**TASK**
Beginning with the first line, transcribe the entries below exactly through the line containing "theorem MemOk.answerParks (hs", inclusive.

**Dataset excerpts**
——————

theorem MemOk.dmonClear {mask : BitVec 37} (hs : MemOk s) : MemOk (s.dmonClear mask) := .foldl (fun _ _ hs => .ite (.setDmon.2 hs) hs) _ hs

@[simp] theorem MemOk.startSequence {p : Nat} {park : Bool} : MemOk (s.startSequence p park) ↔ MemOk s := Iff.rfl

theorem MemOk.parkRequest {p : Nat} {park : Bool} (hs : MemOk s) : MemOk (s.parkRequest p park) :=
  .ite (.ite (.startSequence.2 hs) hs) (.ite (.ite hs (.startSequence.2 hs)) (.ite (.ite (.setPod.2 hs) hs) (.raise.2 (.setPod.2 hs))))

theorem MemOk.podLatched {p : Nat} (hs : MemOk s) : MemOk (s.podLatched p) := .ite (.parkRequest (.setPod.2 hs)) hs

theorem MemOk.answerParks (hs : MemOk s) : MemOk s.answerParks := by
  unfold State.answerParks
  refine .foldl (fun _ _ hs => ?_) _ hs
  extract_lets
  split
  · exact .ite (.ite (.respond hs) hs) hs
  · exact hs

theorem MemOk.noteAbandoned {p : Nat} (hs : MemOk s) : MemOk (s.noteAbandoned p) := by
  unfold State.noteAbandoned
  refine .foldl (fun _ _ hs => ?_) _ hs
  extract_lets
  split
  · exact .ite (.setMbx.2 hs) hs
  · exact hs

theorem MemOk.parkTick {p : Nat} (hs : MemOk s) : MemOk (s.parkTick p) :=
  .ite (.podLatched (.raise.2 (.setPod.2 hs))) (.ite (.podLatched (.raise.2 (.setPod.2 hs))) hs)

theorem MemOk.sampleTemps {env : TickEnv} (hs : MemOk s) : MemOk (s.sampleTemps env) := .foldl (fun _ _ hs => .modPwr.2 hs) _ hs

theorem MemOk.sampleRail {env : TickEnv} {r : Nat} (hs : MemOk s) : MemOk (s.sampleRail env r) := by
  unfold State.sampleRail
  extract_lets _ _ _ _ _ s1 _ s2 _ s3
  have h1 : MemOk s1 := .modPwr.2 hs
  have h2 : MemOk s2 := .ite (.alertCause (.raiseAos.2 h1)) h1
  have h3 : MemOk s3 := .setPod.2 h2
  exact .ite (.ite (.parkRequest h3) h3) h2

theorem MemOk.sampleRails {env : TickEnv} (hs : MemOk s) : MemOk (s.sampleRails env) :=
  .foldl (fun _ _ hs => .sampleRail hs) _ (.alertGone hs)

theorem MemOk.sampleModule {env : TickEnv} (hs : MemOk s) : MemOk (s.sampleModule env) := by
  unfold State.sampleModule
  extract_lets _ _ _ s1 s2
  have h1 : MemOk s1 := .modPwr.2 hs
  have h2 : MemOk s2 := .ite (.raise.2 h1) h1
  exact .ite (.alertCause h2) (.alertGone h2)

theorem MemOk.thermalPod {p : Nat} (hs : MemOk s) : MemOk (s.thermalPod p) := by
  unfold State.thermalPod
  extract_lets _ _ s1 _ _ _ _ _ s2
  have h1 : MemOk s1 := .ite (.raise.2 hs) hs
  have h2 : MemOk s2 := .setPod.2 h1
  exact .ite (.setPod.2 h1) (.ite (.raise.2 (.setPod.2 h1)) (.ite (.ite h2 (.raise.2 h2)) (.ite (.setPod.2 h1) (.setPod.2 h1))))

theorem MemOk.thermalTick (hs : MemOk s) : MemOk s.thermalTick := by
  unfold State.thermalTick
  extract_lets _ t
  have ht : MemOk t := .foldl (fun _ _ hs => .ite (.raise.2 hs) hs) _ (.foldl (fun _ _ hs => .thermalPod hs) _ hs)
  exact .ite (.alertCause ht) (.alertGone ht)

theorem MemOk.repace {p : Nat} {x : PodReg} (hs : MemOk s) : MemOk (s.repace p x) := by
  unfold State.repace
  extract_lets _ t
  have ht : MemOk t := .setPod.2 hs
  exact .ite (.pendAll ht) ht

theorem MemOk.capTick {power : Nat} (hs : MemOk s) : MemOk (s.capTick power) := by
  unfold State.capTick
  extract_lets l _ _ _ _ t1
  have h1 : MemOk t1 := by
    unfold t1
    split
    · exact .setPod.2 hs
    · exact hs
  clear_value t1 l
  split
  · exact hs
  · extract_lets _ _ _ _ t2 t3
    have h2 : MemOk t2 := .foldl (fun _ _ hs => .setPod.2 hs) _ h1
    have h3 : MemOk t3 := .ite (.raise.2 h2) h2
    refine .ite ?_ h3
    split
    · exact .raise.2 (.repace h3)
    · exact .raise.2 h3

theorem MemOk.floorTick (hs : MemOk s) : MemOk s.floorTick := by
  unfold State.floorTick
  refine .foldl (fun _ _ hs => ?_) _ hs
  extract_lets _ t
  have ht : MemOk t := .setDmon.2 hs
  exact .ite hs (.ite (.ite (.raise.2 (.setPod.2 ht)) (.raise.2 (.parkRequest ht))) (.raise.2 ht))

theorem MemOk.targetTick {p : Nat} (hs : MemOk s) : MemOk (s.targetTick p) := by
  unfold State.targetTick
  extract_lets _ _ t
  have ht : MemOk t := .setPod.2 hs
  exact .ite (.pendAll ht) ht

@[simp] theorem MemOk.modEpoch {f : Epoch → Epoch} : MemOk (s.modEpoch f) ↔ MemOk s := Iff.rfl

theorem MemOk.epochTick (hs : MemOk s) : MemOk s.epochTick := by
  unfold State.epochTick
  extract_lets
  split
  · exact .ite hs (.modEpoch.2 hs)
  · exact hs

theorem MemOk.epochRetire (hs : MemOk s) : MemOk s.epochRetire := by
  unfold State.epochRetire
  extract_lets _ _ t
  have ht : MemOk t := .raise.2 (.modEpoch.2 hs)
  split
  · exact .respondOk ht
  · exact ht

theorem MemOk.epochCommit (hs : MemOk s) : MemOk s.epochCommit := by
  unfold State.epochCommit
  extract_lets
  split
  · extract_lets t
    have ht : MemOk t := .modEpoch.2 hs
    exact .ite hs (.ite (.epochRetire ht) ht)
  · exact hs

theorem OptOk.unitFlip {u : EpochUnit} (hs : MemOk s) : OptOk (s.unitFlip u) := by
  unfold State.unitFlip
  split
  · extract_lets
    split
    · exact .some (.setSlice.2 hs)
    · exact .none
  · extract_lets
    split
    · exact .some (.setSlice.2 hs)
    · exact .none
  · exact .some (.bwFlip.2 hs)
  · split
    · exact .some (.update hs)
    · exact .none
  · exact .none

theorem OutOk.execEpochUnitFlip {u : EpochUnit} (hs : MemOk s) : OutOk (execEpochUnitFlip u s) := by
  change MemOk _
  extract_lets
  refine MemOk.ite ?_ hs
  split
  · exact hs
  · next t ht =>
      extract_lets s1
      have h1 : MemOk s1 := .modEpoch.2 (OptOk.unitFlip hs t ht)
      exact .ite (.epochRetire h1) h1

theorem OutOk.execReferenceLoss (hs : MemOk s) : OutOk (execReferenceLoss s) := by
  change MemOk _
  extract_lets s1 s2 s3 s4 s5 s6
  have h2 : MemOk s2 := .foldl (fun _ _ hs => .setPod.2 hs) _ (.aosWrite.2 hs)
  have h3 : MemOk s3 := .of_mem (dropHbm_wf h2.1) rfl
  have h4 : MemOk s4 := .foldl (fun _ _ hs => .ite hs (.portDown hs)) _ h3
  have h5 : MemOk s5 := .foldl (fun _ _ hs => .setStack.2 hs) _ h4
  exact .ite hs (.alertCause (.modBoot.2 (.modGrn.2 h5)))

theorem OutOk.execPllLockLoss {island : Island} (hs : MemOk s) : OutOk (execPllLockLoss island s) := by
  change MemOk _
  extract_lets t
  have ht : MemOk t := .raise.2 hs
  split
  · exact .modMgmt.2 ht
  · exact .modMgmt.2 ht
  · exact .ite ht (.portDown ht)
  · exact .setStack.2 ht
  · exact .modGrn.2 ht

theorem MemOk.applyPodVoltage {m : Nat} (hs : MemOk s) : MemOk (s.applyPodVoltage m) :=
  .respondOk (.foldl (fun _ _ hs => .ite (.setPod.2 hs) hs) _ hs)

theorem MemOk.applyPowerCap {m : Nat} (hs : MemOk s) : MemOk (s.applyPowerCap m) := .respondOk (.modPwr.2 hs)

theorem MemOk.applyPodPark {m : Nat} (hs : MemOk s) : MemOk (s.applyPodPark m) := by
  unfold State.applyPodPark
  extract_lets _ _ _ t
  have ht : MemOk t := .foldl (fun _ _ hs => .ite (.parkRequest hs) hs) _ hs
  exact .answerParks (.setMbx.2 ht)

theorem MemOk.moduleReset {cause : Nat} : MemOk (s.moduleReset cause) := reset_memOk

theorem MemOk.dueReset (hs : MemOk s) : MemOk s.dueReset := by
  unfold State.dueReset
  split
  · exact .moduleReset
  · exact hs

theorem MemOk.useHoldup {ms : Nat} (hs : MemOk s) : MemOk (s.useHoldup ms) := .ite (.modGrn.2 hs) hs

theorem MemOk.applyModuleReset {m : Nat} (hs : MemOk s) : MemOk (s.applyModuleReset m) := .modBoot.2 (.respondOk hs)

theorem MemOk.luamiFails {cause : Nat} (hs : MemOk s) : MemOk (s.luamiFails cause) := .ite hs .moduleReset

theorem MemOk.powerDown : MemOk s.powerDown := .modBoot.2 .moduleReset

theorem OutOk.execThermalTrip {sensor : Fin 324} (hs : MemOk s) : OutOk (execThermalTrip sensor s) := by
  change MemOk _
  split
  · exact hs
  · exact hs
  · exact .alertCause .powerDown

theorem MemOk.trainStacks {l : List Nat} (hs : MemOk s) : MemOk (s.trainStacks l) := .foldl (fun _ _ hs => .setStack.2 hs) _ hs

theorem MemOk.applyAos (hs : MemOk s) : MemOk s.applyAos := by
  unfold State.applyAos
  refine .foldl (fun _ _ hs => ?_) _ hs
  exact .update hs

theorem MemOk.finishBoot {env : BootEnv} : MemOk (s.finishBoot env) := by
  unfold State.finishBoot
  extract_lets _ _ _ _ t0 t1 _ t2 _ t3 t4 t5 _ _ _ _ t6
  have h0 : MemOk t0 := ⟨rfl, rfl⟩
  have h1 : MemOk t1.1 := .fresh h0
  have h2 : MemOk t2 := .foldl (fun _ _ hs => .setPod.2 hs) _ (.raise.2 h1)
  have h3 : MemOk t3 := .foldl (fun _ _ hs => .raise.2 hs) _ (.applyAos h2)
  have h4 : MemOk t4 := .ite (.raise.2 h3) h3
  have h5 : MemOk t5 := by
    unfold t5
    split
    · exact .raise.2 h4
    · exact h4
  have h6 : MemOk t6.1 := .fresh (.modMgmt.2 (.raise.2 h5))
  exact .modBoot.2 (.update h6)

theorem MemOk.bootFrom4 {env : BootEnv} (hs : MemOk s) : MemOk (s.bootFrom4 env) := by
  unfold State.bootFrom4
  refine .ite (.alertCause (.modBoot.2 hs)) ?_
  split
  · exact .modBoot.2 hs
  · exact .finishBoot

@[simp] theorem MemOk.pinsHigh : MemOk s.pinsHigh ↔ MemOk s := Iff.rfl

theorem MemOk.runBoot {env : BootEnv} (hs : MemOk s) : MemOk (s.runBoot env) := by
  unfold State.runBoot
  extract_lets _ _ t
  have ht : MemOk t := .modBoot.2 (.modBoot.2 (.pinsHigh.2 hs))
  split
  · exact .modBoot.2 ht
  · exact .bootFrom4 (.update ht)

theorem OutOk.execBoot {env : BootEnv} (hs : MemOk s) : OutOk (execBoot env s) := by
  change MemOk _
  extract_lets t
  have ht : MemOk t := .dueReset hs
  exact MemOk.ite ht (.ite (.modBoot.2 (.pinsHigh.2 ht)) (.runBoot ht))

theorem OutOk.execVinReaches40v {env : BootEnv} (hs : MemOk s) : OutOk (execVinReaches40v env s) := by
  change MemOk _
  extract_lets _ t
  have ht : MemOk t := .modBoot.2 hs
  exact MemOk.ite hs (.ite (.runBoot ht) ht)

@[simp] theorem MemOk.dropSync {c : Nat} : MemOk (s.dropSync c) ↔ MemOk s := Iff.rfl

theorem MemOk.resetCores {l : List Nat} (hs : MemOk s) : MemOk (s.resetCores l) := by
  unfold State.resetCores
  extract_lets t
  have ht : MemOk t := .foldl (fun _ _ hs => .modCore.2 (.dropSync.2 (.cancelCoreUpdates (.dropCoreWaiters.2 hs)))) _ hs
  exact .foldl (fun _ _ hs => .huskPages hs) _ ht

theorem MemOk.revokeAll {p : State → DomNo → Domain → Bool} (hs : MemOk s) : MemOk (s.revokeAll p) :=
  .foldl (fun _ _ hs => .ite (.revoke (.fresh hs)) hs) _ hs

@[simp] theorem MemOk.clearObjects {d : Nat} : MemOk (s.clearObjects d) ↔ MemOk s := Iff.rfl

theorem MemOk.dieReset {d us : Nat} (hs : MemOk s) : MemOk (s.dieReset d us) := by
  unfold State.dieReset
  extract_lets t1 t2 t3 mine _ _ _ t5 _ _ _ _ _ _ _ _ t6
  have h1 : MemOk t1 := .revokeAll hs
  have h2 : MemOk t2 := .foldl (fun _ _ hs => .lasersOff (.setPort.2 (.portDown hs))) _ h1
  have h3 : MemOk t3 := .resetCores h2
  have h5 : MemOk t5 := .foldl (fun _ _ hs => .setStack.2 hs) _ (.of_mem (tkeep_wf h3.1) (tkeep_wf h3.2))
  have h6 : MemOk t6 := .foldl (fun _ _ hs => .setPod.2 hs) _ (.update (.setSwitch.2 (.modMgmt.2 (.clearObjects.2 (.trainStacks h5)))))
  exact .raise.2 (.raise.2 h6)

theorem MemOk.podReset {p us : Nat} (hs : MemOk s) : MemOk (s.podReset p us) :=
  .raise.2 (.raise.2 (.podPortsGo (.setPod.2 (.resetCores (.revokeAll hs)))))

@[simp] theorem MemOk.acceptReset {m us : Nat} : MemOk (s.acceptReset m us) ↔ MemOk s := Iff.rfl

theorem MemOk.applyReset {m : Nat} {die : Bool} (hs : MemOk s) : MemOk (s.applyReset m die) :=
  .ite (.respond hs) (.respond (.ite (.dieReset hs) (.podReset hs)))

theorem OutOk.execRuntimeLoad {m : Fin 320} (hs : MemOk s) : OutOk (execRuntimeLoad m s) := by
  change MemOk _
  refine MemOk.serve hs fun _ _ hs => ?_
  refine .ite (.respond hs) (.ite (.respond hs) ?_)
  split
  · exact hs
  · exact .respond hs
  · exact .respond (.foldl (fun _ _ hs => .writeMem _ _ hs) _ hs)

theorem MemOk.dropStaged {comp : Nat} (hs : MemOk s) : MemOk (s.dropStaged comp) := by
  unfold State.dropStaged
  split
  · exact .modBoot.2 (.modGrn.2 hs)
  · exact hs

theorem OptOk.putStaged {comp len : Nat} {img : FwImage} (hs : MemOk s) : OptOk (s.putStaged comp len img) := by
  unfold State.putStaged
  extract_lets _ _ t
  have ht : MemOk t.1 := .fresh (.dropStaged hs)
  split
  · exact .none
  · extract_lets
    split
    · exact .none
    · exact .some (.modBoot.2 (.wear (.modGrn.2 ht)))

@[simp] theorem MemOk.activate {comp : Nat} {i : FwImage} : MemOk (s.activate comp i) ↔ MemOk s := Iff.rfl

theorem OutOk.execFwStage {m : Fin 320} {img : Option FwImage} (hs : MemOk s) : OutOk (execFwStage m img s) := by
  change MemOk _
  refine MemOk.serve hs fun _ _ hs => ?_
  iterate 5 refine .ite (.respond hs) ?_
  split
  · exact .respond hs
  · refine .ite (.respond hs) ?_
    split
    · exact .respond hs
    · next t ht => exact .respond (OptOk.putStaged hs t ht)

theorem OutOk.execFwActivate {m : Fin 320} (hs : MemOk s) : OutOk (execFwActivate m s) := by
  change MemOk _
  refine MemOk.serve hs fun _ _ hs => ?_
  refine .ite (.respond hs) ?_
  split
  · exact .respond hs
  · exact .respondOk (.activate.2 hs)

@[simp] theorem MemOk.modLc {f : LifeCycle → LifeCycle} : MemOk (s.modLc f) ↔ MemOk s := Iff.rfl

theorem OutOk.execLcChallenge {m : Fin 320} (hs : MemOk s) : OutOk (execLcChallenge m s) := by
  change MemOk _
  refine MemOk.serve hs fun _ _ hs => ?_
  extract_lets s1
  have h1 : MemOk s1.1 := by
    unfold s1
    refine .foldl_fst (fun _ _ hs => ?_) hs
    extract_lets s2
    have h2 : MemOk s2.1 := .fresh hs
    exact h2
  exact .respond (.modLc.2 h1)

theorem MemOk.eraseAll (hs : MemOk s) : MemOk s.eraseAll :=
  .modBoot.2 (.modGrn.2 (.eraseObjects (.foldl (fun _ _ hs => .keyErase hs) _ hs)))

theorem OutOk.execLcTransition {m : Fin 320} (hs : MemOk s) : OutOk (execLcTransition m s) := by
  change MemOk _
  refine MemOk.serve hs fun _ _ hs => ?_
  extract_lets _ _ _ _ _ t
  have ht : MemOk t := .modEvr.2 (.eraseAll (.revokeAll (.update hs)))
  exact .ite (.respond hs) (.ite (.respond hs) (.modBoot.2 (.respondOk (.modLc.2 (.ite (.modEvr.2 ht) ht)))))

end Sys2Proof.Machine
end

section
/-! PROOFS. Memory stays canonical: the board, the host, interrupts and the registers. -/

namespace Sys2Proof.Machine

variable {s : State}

——————

**ANSWER TO THIS EXERCISE**
theorem MemOk.dmonClear {mask : BitVec 37} (hs : MemOk s) : MemOk (s.dmonClear mask) := .foldl (fun _ _ hs => .ite (.setDmon.2 hs) hs) _ hs

@[simp] theorem MemOk.startSequence {p : Nat} {park : Bool} : MemOk (s.startSequence p park) ↔ MemOk s := Iff.rfl

theorem MemOk.parkRequest {p : Nat} {park : Bool} (hs : MemOk s) : MemOk (s.parkRequest p park) :=
  .ite (.ite (.startSequence.2 hs) hs) (.ite (.ite hs (.startSequence.2 hs)) (.ite (.ite (.setPod.2 hs) hs) (.raise.2 (.setPod.2 hs))))

theorem MemOk.podLatched {p : Nat} (hs : MemOk s) : MemOk (s.podLatched p) := .ite (.parkRequest (.setPod.2 hs)) hs

theorem MemOk.answerParks (hs : MemOk s) : MemOk s.answerParks := by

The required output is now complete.